Going Deeper Into Email Address Validation

We all recognize an email address when we see one. They are comprised of a unique identifier, the @ symbol and a domain name (i.e. example.com). But is it really that simple? Can you tell which of the following email addresses are valid and which ones are not?

user.name+tag+sorting@example.com
admin@mailserver1
” “@example.org
“john..doe”@example.org
mailhost!username@example.org

According to RFC-822, the first RFC for email address formats, all of the above email addresses are in a valid format.

See Wikipedia – Email Address for a detailed explanation of what’s valid and the complexities of email address formats and examples of valid and invalid email addresses.

But does that mean they are actual valid email addresses? The fact of the matter is, even if you correctly define what a proerly formatted email address is and validate an email address against it, you still do not know if that email address can receive emails and is even in the possession of the user who claims to use it. Depending on your business rules, having a properly formatted email address may be enough. Or you may need to confirm the user can receive emails at the provided email address for the business relationship to progress.

Below we will explore what it means to fully validate an email address.

Email Validation 101: Format

As we will cover below, validating an email address is not as simple as ensuring it is in the proper format. But it is the obvious place to start. However, it’s one thing to recognize a valid email address, it’s another to actually write code to validate an email address. Why is it so difficult? What constitutes a valid email address format is not as simple user at domain dot com. In fact, as the examples at the beginning of this article demonstrate, valid email addresses can take many forms and trying to write a (simple) validation method is difficult. So difficult, in fact, that there is not a completely accurate validation code available in any language.

RFC-3696 provides specific advice for validating Internet identifiers, including email addresses.
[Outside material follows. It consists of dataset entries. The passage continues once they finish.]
-- ==== Sys2Proof/Machine/State.lean ====
section
/-! DEFINITION. The state of one OM-6400 package as plain data: what the manual gives the cores, the memories, the
Cadastre, the tasks, the engines, the host link, the fabric and the service logic, and after it the model's own
bookkeeping (who moves next, earlier bytes of code, counters of free values). -/

namespace Sys2Proof.Machine

/-- A sparse map: keys rising, an unlisted key reading as the default of its table. -/
abbrev Map (β : Type) := List (Nat × β)

/-- Bytes by address in the canonical form of Memory.wf. -/
abbrev Memory := List Host.Cell

/-! ### Traps and waits -/

/-- The trap codes of R188. -/
inductive TrapCode where
  | illegal | segment | rights | misalign | undeclared | platMode | arith | notHeld | cadastreState | capability
  | tileState | memPoison | fabricError | gate | watchdog | trap | syscSpace | foreign | stream | loop | pageInvalid
  | saveFull | keeperFault | fabricLost
  deriving DecidableEq, Repr

/-- The wait reasons of R197, in code order. -/
inductive Reason where
  | none | mem | remote | page | tile | qempty | qfull | barrier | firm | reclaim | amsg | sysc | stream | parked
  | saved | mma
  deriving DecidableEq, Repr

/-- The wait state of a thread (R197); key is the model's own: what the wait compares against to see that it is over. -/
structure WaitState where
  reason : Reason := .none
  sent : Bool := false
  peer : Nat := 0
  key : Nat := 0
  deriving DecidableEq, Repr

/-- A trap as an instruction raises it; the record adds who and when (R190). -/
structure TrapInfo where
  code : TrapCode
  addr : Word := 0
  aux : Word := 0
  sg : Nat := 0
  deriving DecidableEq, Repr

/-- A trap record (R190), one field per field of the record. -/
structure TrapRec where
  lost : Nat := 0
  long : Bool := false
  thread : Nat := 0
  kind : Nat := 0
  code : Nat := 0
  pc : Nat := 0
  addr : Word := 0
  aux : Word := 0
  part : Nat := 0
  estate : Nat := 0
  time : Nat := 0
  handle : Nat := 0
  sg : Nat := 0
  hops : Nat := 0
  deriving DecidableEq, Repr

/-! ### Places of memory -/

/-- Where the value of a byte is decided (Memory Ordering, R99, R112). A plat place is a line of a GLOBAL page without
OPEN, served by the core's L1 (R104), with the home under it. -/
inductive Home where
  | scratch (core off : Nat)
  | commons (addr : Nat)
  | hbm (pa : Nat)
  | host (pa : Nat)
  | remote (pkg pa : Nat)
  | coherent (pkg pa : Nat)
  deriving DecidableEq, Repr

/-- A run of bytes of one access inside one 64-byte line. For a page without OPEN, plat holds the VA. -/
structure Piece where
  home : Home
  n : Nat
  plat : Option Nat := none
  deriving DecidableEq, Repr

/-- Bytes to be written at a piece: the number whose little-endian bytes they are, and a mask of the bits written. -/
structure Write where
  piece : Piece
  data : Nat
  mask : Nat
  deriving DecidableEq, Repr

/-- What a store buffer entry does at its home (R121). -/
inductive StoreKind where
  | plain
  | amov (op : AmovOp) (ty : LaneTy)
  deriving DecidableEq, Repr

/-- One entry of a thread's store buffer (R121). seq is the entry's number in program order. -/
structure StoreEntry where
  seq : Nat
  cls : Scope
  die : Nat
  kind : StoreKind
  writes : List Write
  release : Bool
  /-- The stream register whose push it is. -/
  stream : Option Nat := none
  /-- False for a push whose data a load still has to bring: its place among the stores is taken at issue (R41). -/
  ready : Bool := true
  /-- A FENCE marked the entry as a barrier entry: the number of the first entry behind the fence (R125). -/
  barrier : Option Nat := none
  /-- The widest scope of a FENCE that marked it (R131 note 2). -/
  fence : Scope := .core
  /-- The estate, the task and the VA or address of the store, for records of late failures (R277, R352). -/
  estate : Nat := 0
  task : Nat := 0
  addr : Nat := 0
  deriving DecidableEq, Repr

/-! ### Threads -/

/-- A segment register (R36, R97). -/
structure Seg where
  base : Word := 0
  limit : Word := 0
  attrs : Word := 0
  deriving DecidableEq, Repr

/-- An active loop (R45, R202): the sg7 offset of the first body instruction, endoff9, and whether the last body
instruction is a long one. -/
structure LoopState where
  start : Word
  endoff : Nat
  long : Bool
  deriving DecidableEq, Repr

/-- A bound stream (R40, R202): the register field, the five descriptor dwords and the next element. -/
structure Stream where
  reg : Nat
  desc : Vector Word 5
  next : Nat := 0
  /-- Packets fetched and not yet popped, the next one first (R41). -/
  buffer : List Nat := []
  deriving DecidableEq, Repr

/-- A packet or queue entry that the instruction in progress has taken from a bound register, or a packet it pushes
(R41, R42). -/
structure Popped where
  reg : Nat
  wide : Bool
  value : Nat
  /-- The slot that bound the stream. -/
  binder : Nat
  /-- Lanes past a stream's last element raise no flag (R85): the number of bits that are elements; 0 for a push. -/
  bits : Nat
  /-- The stream's next element after this packet, and before it; both 0 for a queue. -/
  next : Nat := 0
  prior : Nat := 0
  deriving DecidableEq, Repr

/-- A pre-emption request (R199). -/
structure Request where
  deadline : Nat
  source : Nat
  deriving DecidableEq, Repr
Regular Expressions Don’t Work

Perhaps the most common form of email validation found in software today is by checking the format of the email address by using a regular expression. Although often times this is the best option available to most developers (see below), regular expressions are a less than ideal solution. It seems every developer has their own idea as to what a regular expression for validating an email address should look like. As of this writing, RegExLib.com has 931 unique regexes for validating an email address. Some have lax requirements for what constitutes a valid email address, others are more strict. None of them actually satisfy RFC-822 or RFC-3696.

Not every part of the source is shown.